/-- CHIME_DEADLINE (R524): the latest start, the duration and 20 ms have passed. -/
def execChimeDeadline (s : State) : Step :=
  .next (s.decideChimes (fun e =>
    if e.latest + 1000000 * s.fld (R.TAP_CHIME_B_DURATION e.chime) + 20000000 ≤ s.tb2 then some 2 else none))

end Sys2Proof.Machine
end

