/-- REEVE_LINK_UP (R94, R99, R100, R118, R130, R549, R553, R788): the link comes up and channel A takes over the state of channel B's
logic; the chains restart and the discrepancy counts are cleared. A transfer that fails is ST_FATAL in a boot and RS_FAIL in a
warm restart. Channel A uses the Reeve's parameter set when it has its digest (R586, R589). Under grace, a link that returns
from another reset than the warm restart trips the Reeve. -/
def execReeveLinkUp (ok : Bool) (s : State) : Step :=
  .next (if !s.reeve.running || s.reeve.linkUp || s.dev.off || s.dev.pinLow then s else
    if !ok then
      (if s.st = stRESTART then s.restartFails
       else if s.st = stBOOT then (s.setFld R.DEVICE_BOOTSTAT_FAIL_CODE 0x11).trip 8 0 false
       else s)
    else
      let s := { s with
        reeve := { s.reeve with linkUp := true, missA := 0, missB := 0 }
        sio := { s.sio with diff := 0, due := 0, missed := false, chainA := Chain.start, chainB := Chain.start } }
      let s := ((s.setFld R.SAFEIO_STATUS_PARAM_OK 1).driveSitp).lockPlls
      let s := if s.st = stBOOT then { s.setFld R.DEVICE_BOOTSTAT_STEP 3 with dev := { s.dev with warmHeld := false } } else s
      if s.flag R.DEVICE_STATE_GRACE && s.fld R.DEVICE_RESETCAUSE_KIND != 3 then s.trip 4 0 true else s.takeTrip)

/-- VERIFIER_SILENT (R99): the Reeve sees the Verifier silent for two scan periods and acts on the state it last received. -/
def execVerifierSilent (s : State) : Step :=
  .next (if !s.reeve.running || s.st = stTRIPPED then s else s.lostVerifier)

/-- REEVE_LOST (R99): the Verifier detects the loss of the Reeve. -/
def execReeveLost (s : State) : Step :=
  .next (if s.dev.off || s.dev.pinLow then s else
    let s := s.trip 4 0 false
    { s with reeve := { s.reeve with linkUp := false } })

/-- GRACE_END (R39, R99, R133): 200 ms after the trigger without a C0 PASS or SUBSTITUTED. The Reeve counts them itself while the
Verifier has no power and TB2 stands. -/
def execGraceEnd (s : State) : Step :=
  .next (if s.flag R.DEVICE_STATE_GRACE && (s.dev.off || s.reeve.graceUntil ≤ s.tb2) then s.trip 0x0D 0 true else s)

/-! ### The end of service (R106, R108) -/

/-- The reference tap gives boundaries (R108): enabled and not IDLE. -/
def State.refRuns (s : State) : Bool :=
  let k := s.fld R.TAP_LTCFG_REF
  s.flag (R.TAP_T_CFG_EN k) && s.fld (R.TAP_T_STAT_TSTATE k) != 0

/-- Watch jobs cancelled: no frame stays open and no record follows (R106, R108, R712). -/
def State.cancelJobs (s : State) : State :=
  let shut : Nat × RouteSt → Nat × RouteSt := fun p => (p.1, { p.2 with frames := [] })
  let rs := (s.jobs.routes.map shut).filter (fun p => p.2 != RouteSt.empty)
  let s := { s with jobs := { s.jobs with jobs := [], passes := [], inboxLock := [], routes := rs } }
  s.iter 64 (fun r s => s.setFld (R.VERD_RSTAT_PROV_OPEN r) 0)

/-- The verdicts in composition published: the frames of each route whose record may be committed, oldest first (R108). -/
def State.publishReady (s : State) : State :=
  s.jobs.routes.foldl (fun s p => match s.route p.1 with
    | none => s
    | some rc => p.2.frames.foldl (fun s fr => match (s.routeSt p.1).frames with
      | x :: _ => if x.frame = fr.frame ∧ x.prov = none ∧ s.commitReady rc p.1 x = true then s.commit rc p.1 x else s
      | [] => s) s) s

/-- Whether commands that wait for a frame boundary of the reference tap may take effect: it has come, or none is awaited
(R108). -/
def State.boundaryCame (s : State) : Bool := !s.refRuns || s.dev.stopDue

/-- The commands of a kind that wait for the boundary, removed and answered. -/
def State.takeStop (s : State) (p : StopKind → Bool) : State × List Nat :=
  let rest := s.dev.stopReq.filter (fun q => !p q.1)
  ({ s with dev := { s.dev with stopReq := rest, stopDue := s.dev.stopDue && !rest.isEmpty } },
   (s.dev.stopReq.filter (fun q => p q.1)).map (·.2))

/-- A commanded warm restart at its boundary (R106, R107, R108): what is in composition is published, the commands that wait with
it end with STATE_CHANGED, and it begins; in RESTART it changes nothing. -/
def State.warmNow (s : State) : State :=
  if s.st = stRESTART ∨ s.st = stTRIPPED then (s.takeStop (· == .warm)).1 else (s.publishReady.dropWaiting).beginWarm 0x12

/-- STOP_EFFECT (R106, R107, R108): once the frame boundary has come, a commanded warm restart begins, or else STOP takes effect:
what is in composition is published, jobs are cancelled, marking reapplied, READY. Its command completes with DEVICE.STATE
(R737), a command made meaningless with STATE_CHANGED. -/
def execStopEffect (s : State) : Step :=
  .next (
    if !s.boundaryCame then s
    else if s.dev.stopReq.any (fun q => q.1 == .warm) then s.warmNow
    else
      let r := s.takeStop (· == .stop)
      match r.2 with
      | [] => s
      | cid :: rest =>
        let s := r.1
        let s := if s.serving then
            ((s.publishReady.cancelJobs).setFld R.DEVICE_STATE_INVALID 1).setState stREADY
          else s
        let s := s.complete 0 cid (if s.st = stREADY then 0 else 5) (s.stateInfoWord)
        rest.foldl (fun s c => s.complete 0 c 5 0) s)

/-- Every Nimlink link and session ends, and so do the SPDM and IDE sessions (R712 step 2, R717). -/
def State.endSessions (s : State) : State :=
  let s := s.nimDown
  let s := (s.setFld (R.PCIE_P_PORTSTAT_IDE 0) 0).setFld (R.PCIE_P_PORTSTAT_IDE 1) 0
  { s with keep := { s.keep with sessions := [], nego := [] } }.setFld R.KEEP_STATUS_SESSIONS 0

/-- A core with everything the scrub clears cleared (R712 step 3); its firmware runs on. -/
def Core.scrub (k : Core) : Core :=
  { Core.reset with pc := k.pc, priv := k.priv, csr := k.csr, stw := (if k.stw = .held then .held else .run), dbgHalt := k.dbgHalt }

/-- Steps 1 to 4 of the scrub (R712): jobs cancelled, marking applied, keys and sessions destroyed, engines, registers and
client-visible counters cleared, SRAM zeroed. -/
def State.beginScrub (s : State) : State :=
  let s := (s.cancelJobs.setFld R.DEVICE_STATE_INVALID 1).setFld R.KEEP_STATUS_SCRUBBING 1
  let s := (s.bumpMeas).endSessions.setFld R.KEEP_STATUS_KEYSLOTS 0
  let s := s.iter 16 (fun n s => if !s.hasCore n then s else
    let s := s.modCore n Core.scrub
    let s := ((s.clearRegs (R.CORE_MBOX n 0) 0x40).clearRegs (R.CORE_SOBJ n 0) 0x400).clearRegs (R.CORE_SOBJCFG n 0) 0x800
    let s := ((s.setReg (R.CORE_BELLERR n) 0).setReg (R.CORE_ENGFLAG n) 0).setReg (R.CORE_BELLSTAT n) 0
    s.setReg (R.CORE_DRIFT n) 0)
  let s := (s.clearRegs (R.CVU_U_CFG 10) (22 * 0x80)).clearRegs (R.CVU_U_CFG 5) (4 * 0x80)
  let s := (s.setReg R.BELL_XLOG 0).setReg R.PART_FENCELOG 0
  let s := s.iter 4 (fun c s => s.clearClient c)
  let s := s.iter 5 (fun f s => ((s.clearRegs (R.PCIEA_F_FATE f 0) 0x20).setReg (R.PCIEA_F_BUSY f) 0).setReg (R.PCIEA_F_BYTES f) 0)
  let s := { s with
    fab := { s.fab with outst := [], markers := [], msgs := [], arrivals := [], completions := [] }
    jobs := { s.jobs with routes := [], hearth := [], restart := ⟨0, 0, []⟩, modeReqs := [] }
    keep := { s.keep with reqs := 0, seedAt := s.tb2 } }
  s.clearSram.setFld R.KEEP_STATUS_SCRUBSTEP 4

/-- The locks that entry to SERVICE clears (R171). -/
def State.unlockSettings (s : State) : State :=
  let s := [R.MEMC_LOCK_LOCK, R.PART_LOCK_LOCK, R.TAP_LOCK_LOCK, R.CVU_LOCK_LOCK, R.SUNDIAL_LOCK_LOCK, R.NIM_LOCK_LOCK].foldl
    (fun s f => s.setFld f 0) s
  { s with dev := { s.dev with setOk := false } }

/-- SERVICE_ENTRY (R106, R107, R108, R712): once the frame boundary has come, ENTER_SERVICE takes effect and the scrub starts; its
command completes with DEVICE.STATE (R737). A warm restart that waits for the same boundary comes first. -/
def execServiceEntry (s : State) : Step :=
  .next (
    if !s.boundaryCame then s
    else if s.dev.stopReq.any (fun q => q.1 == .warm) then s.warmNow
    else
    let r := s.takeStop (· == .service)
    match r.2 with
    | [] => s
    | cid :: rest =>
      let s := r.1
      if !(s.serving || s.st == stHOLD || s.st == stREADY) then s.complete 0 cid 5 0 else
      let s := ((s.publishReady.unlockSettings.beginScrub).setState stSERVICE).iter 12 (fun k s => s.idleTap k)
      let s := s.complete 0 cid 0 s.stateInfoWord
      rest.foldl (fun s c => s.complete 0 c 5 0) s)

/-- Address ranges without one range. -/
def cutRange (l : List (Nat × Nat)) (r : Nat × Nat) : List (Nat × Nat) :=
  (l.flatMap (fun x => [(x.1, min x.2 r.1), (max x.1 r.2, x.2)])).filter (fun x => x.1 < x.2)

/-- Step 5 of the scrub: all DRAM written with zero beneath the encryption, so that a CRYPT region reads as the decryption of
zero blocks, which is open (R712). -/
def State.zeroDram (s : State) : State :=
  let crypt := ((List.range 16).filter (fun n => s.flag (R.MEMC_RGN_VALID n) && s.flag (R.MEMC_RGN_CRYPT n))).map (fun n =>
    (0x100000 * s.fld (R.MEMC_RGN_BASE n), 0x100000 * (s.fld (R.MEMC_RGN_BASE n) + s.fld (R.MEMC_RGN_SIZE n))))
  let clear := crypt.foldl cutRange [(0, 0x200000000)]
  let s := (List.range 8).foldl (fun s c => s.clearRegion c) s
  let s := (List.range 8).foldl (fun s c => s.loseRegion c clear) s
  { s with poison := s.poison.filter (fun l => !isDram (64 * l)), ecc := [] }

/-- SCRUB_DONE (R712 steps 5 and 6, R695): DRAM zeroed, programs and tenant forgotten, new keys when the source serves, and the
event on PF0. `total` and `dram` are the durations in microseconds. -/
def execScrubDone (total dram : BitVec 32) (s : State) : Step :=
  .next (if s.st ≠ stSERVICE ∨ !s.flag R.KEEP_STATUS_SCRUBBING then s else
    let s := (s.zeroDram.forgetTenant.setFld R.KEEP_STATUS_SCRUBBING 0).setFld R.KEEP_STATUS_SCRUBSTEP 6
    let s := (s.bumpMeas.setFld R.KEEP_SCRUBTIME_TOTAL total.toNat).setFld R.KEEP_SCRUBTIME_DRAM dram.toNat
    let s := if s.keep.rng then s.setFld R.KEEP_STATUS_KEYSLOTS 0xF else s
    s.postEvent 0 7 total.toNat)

============================================================

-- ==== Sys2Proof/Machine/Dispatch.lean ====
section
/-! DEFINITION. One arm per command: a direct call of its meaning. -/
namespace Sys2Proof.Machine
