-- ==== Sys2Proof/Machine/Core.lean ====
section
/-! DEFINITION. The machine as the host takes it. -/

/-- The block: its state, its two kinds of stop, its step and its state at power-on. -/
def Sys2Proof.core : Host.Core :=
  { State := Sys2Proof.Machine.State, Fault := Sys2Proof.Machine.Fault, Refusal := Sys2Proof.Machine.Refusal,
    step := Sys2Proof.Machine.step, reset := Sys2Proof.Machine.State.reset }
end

============================================================

### Problem to solve
Where does the string "DEFINITION" appear in the records above? Return every line that holds it.

### Output of the task
/-! DEFINITION. One arm per command: a direct call of its meaning. -/
/-! DEFINITION. The machine as the host takes it. -/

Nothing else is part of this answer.